John Prine said that "Mickey Newbury is probably the best songwriter ever." Kris Kristofferson said, "God, I learned more about songwriting from Mickey than I did from any other single human being." You can't argue with those guys.
You may have never heard of Mickey Newbury but you certainly heard his songs. They've been covered by (a very short list): Elvis, Willie Nelson, B.B. King, Tom Jones, Dottie West, Jerry Garcia, Etta James, Jerry Lee Lewis, Ray Charles, Roy Orbison, Phish, Joan Baez, Buddy Rich, Keith Richards and, even, Englebert Humperdink. An extremely impressive list of admirers. I highly recommend any of his albums if you want to hear a master at work.

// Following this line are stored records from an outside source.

-- ==== Sys2Proof/Laws/State.lean ====
section
/-! SUPPORT. For every single update of the state one lemma per field and per read of an array, true by `rfl`, so that no later
proof unfolds a record update. -/

namespace Sys2Proof.Machine.State

variable (s : State)

/-! ### setReg -/

@[simp] theorem setReg_regs (x : Reg) (b : Byte) : (s.setReg x b).regs = s.regs.set x.val b := rfl
@[simp] theorem setReg_index (x : Reg) (b : Byte) : (s.setReg x b).index = s.index := rfl
@[simp] theorem setReg_pc (x : Reg) (b : Byte) : (s.setReg x b).pc = s.pc := rfl
@[simp] theorem setReg_stack (x : Reg) (b : Byte) : (s.setReg x b).stack = s.stack := rfl
@[simp] theorem setReg_sp (x : Reg) (b : Byte) : (s.setReg x b).sp = s.sp := rfl
@[simp] theorem setReg_dt (x : Reg) (b : Byte) : (s.setReg x b).dt = s.dt := rfl
@[simp] theorem setReg_st (x : Reg) (b : Byte) : (s.setReg x b).st = s.st := rfl
@[simp] theorem setReg_display (x : Reg) (b : Byte) : (s.setReg x b).display = s.display := rfl
@[simp] theorem setReg_keys (x : Reg) (b : Byte) : (s.setReg x b).keys = s.keys := rfl
@[simp] theorem setReg_waitKey (x : Reg) (b : Byte) : (s.setReg x b).waitKey = s.waitKey := rfl
@[simp] theorem setReg_mem (x : Reg) (b : Byte) : (s.setReg x b).mem = s.mem := rfl
@[simp] theorem setReg_draws (x : Reg) (b : Byte) : (s.setReg x b).draws = s.draws := rfl
@[simp] theorem setReg_slot (x : Reg) (b : Byte) (j : Fin 16) : (s.setReg x b).slot j = s.slot j := rfl
@[simp] theorem setReg_pixel (x : Reg) (b : Byte) (c : Pixel) : (s.setReg x b).pixel c = s.pixel c := rfl
@[simp] theorem setReg_key (x : Reg) (b : Byte) (j : Key) : (s.setReg x b).key j = s.key j := rfl
@[simp] theorem setReg_memRead (x : Reg) (b : Byte) (a : Nat) : (s.setReg x b).memRead a = s.memRead a := rfl

/-! ### setRegs -/

@[simp] theorem setRegs_regs (bs : List Byte) : (s.setRegs bs).regs = Vector.ofFn (fun r : Fin 16 => bs.getD r.val (s.reg r)) := rfl
@[simp] theorem setRegs_index (bs : List Byte) : (s.setRegs bs).index = s.index := rfl
@[simp] theorem setRegs_pc (bs : List Byte) : (s.setRegs bs).pc = s.pc := rfl
@[simp] theorem setRegs_stack (bs : List Byte) : (s.setRegs bs).stack = s.stack := rfl
@[simp] theorem setRegs_sp (bs : List Byte) : (s.setRegs bs).sp = s.sp := rfl
@[simp] theorem setRegs_dt (bs : List Byte) : (s.setRegs bs).dt = s.dt := rfl
@[simp] theorem setRegs_st (bs : List Byte) : (s.setRegs bs).st = s.st := rfl
@[simp] theorem setRegs_display (bs : List Byte) : (s.setRegs bs).display = s.display := rfl
@[simp] theorem setRegs_keys (bs : List Byte) : (s.setRegs bs).keys = s.keys := rfl
@[simp] theorem setRegs_waitKey (bs : List Byte) : (s.setRegs bs).waitKey = s.waitKey := rfl
@[simp] theorem setRegs_mem (bs : List Byte) : (s.setRegs bs).mem = s.mem := rfl
@[simp] theorem setRegs_draws (bs : List Byte) : (s.setRegs bs).draws = s.draws := rfl
@[simp] theorem setRegs_slot (bs : List Byte) (j : Fin 16) : (s.setRegs bs).slot j = s.slot j := rfl
@[simp] theorem setRegs_pixel (bs : List Byte) (c : Pixel) : (s.setRegs bs).pixel c = s.pixel c := rfl
@[simp] theorem setRegs_key (bs : List Byte) (j : Key) : (s.setRegs bs).key j = s.key j := rfl
@[simp] theorem setRegs_memRead (bs : List Byte) (a : Nat) : (s.setRegs bs).memRead a = s.memRead a := rfl
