-- ==== Sys2Proof/Laws/Ops.lean ====
section
/-! SUPPORT. For each shared operation one lemma that says everything it can do: reads and stores at I, the stack, the key
number, the poll, the fetch, the step. Later proofs cite these and do not unfold the operations. -/

namespace Sys2Proof.Machine

/-! ## Memory through the state (R55) -/

theorem State.memRead_eq (s : State) (a : Nat) : s.memRead a = if a ≤ 0xFFF then some (s.mem.cell a) else none := rfl

theorem State.memRead_isSome (s : State) (a : Nat) : (s.memRead a).isSome ↔ a ≤ 0xFFF := by
  rw [memRead_eq]; split <;> simp [*]

/-- What a write of one byte does: nothing above 0xFFF, else a state whose memory alone has changed, at that address alone. -/
theorem State.memWrite_cases (s : State) (a : Nat) (b : Byte) :
    (0xFFF < a ∧ s.memWrite a b = none) ∨
    (a ≤ 0xFFF ∧ ∃ m, s.memWrite a b = some (s.setMem m) ∧ (s.mem.wf → m.wf) ∧
      ∀ c, m.read c = if c = a then some b else s.memRead c) := by
  by_cases ha : a ≤ 0xFFF
  · refine .inr ⟨ha, s.mem.put a b, ?_, fun h => Memory.wf_put h ha b, Memory.read_write (Memory.write_of_le ha)⟩
    simp [memWrite, Memory.write_of_le ha]
  · exact .inl ⟨by omega, by simp [memWrite, Memory.write_of_gt (Nat.lt_of_not_le ha)]⟩

/-- The bytes at I: none where an address is above 0xFFF, else byte `k` is the one at I + k (R57). -/
theorem State.bytesAtIndex_cases (s : State) (n : Nat) :
    (0 < n ∧ 0xFFF < s.index.toNat + (n - 1) ∧ s.bytesAtIndex n = none) ∨
    ((n = 0 ∨ s.index.toNat + (n - 1) ≤ 0xFFF) ∧ ∃ bs, s.bytesAtIndex n = some bs ∧ bs.length = n ∧
      ∀ k, k < n → bs[k]? = s.memRead (s.index.toNat + k)) := by
  unfold bytesAtIndex
  rw [Memory.readBytes_eq]
  by_cases h : n = 0 ∨ s.index.toNat + (n - 1) ≤ 0xFFF
  · refine .inr ⟨h, _, if_pos h, by simp, fun k hk => ?_⟩
    rw [memRead_eq, if_pos (by omega)]
    simp [hk]
  · exact .inl ⟨by omega, by omega, if_neg h⟩

/-- A store at I: nothing where an address is above 0xFFF, else a state whose memory alone has changed, and there only the bytes
stored (R57). -/
theorem State.storeAtIndex_cases (s : State) (bs : List Byte) :
    (bs ≠ [] ∧ 0xFFF < s.index.toNat + (bs.length - 1) ∧ s.storeAtIndex bs = none) ∨
    ((bs = [] ∨ s.index.toNat + (bs.length - 1) ≤ 0xFFF) ∧ ∃ m, s.storeAtIndex bs = some (s.setMem m) ∧
      (s.mem.wf → m.wf) ∧
      ∀ a, m.read a = if s.index.toNat ≤ a ∧ a < s.index.toNat + bs.length then bs[a - s.index.toNat]? else s.memRead a) := by
  unfold storeAtIndex
  have key := Memory.writeBytes_isSome s.mem s.index.toNat bs
  cases hw : s.mem.writeBytes s.index.toNat bs with
  | none =>
    rw [hw] at key
    simp only [Option.isSome_none, Bool.false_eq_true, false_iff, not_or] at key
    exact .inl ⟨key.1, by omega, rfl⟩
  | some m =>
    rw [hw] at key
    exact .inr ⟨key.mp rfl, m, rfl, fun h => Memory.wf_writeBytes h hw, Memory.read_writeBytes hw⟩

theorem State.regsTo_length (s : State) (x : Reg) : (s.regsTo x).length = x.val + 1 := by
  simp [regsTo]

theorem State.regsTo_ne_nil (s : State) (x : Reg) : s.regsTo x ≠ [] := by
  intro h; have := s.regsTo_length x; simp [h] at this

theorem State.regsTo_getElem? (s : State) (x r : Reg) (h : r ≤ x) : (s.regsTo x)[r.val]? = some (s.reg r) := by
  have : r.val < x.val + 1 := Nat.lt_succ_of_le h
  simp [regsTo, State.reg, this]

/-! ## The stack (R101, R103) -/

theorem State.push_cases (s : State) (w : Word) :
    (s.sp = 16 ∧ s.push w = none) ∨
    (∃ h : s.sp.val < 16, s.push w = some ((s.setSlot ⟨s.sp.val, h⟩ w).setSp ⟨s.sp.val + 1, by omega⟩)) := by
  unfold push
  by_cases h : s.sp.val < 16
  · exact .inr ⟨h, dif_pos h⟩
  · exact .inl ⟨Fin.ext (by have := s.sp.isLt; simp; omega), dif_neg h⟩

theorem State.pop_cases (s : State) :
    (s.sp = 0 ∧ s.pop = none) ∨
    (∃ h : 0 < s.sp.val, s.pop = some (s.slot ⟨s.sp.val - 1, by omega⟩, s.setSp ⟨s.sp.val - 1, by omega⟩)) := by
  unfold pop
  by_cases h : 0 < s.sp.val
  · exact .inr ⟨h, dif_pos h⟩
  · exact .inl ⟨Fin.ext (by simp; omega), dif_neg h⟩

/-! ## The keypad (R91, R150) -/

theorem State.keyNumber_cases (s : State) (x : Reg) :
    (15 < (s.reg x).toNat ∧ s.keyNumber x = none) ∨
    (∃ h : (s.reg x).toNat < 16, s.keyNumber x = some ⟨(s.reg x).toNat, h⟩) := by
  unfold keyNumber
  by_cases h : (s.reg x).toNat < 16
  · exact .inr ⟨h, dif_pos h⟩
  · exact .inl ⟨by omega, dif_neg h⟩

/-- No key is found exactly where none is pressed. -/
theorem State.lowestKey_none (s : State) : s.lowestKey = none ↔ ∀ k, s.key k = false := by
  simp [lowestKey, List.find?_eq_none]

/-- The key found is the least pressed one. -/
theorem State.lowestKey_some (s : State) (k : Key) :
    s.lowestKey = some k ↔ s.key k = true ∧ ∀ j, j < k → s.key j = false := by
  unfold lowestKey
  rw [List.find?_eq_some_iff_getElem]
  constructor
  · rintro ⟨hk, i, hi, hik, hlt⟩
    refine ⟨hk, fun j hj => ?_⟩
    have hi' : (List.finRange 16)[i] = k := hik
    rw [List.getElem_finRange] at hi'
    have hv : i = k.val := by rw [← hi']; rfl
    have := hlt j.val (by rw [hv]; exact hj)
    simpa using this
  · rintro ⟨hk, hlt⟩
    refine ⟨hk, k.val, by simp, by simp, fun j hj => ?_⟩
    simpa using hlt ⟨j, by omega⟩ hj

/-- What a poll can do (R91). -/
theorem pollKeypad_cases (r : Reg) (s : State) :
    ((∀ k, s.key k = false) ∧ pollKeypad r s = s) ∨
    (∃ k, s.key k = true ∧ (∀ j, j < k → s.key j = false) ∧
      pollKeypad r s = (s.setReg r (BitVec.ofNat 8 k.val)).setWait none) := by
  unfold pollKeypad
  cases h : s.lowestKey with
  | none => exact .inl ⟨s.lowestKey_none.mp h, rfl⟩
  | some k => exact .inr ⟨k, (s.lowestKey_some k).mp h |>.1, (s.lowestKey_some k).mp h |>.2, rfl⟩

/-! ## The fetch (R56, R92, R93) -/

theorem State.fetchWord_cases (s : State) :
    (0xFFF ≤ s.pc.toNat ∧ s.fetchWord = none) ∨
    (s.pc.toNat ≤ 0xFFE ∧
      s.fetchWord = some (wordOfBytes (s.mem.cell s.pc.toNat) (s.mem.cell (s.pc.toNat + 1)))) := by
  unfold fetchWord
  rw [memRead_eq, memRead_eq]
  by_cases h : s.pc.toNat ≤ 0xFFE
  · exact .inr ⟨h, by rw [if_pos (by omega), if_pos (by omega)]⟩
  · refine .inl ⟨by omega, ?_⟩
    rw [if_neg (show ¬ s.pc.toNat + 1 ≤ 0xFFF by omega)]
    split <;> simp_all

/-! ## The step (R90) -/

theorem step_waiting {s : State} {r : Reg} (h : s.waitKey = some r) : step s = .next (pollKeypad r s) := by
  simp [step, h]

/-- What a Running step does with what the fetch gives. -/
theorem step_running {s : State} (h : s.waitKey = none) :
    (s.fetchWord = none ∧ step s = .fault (.outOfBoundsAccess s.pc .fetch)) ∨
    (∃ op e, s.fetchWord = some op ∧ decodeWord op = .error e ∧ step s = .fault (.invalidOpcode op s.pc)) ∨
    (∃ op i, s.fetchWord = some op ∧ decodeWord op = .ok i ∧ step s = exec i s) := by
  unfold step State.fetchInstr
  rw [h]
  cases hf : s.fetchWord with
  | none => exact .inl ⟨rfl, rfl⟩
  | some op =>
    cases hd : decodeWord op with
    | error e => exact .inr (.inl ⟨op, e, rfl, hd, by simp [hd, raise]⟩)
    | ok i => exact .inr (.inr ⟨op, i, rfl, hd, by simp [hd]⟩)

/-- A step that answers a next state is a poll or one instruction. -/
theorem step_next_cases {s t : State} (h : step s = .next t) :
    (∃ r, s.waitKey = some r ∧ t = pollKeypad r s) ∨
    (∃ op i, s.waitKey = none ∧ s.fetchWord = some op ∧ decodeWord op = .ok i ∧ exec i s = .next t) := by
  cases hw : s.waitKey with
  | some r =>
    rw [step_waiting hw] at h
    exact .inl ⟨r, rfl, (Host.Outcome.next.inj h).symm⟩
  | none =>
    rcases step_running hw with ⟨-, hs⟩ | ⟨op, e, -, -, hs⟩ | ⟨op, i, hf, hd, hs⟩
    · rw [hs] at h; cases h
    · rw [hs] at h; cases h
    · exact .inr ⟨op, i, rfl, hf, hd, hs ▸ h⟩

end Sys2Proof.Machine
end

The Newbury song I recorded, "Mobile Blue," is from his classic concept album, Frisco Mabel Joy. It was cut as part of a tribute CD to Frisco Mabel Joy and Newbury that was put together by No Depression's Peter Blackstock a few years back that deserved more attention than it received. The track was recorded in 2000 at the sessions for my Public Domain CD and features Rick Shea on the biting electric guitar, Joe Terry on the pumping piano, Bobby Lloyd Hicks slapping the skins, Brantley Kearns on the swinging fiddle and former Rodger Miller/Hoyt Axton/Dillard and Clark/Jackson Browne bassist, David Jackson thumping the stand up bass. The backwards guitar intro is by Jazz guitar innovator, Bill Frizzell.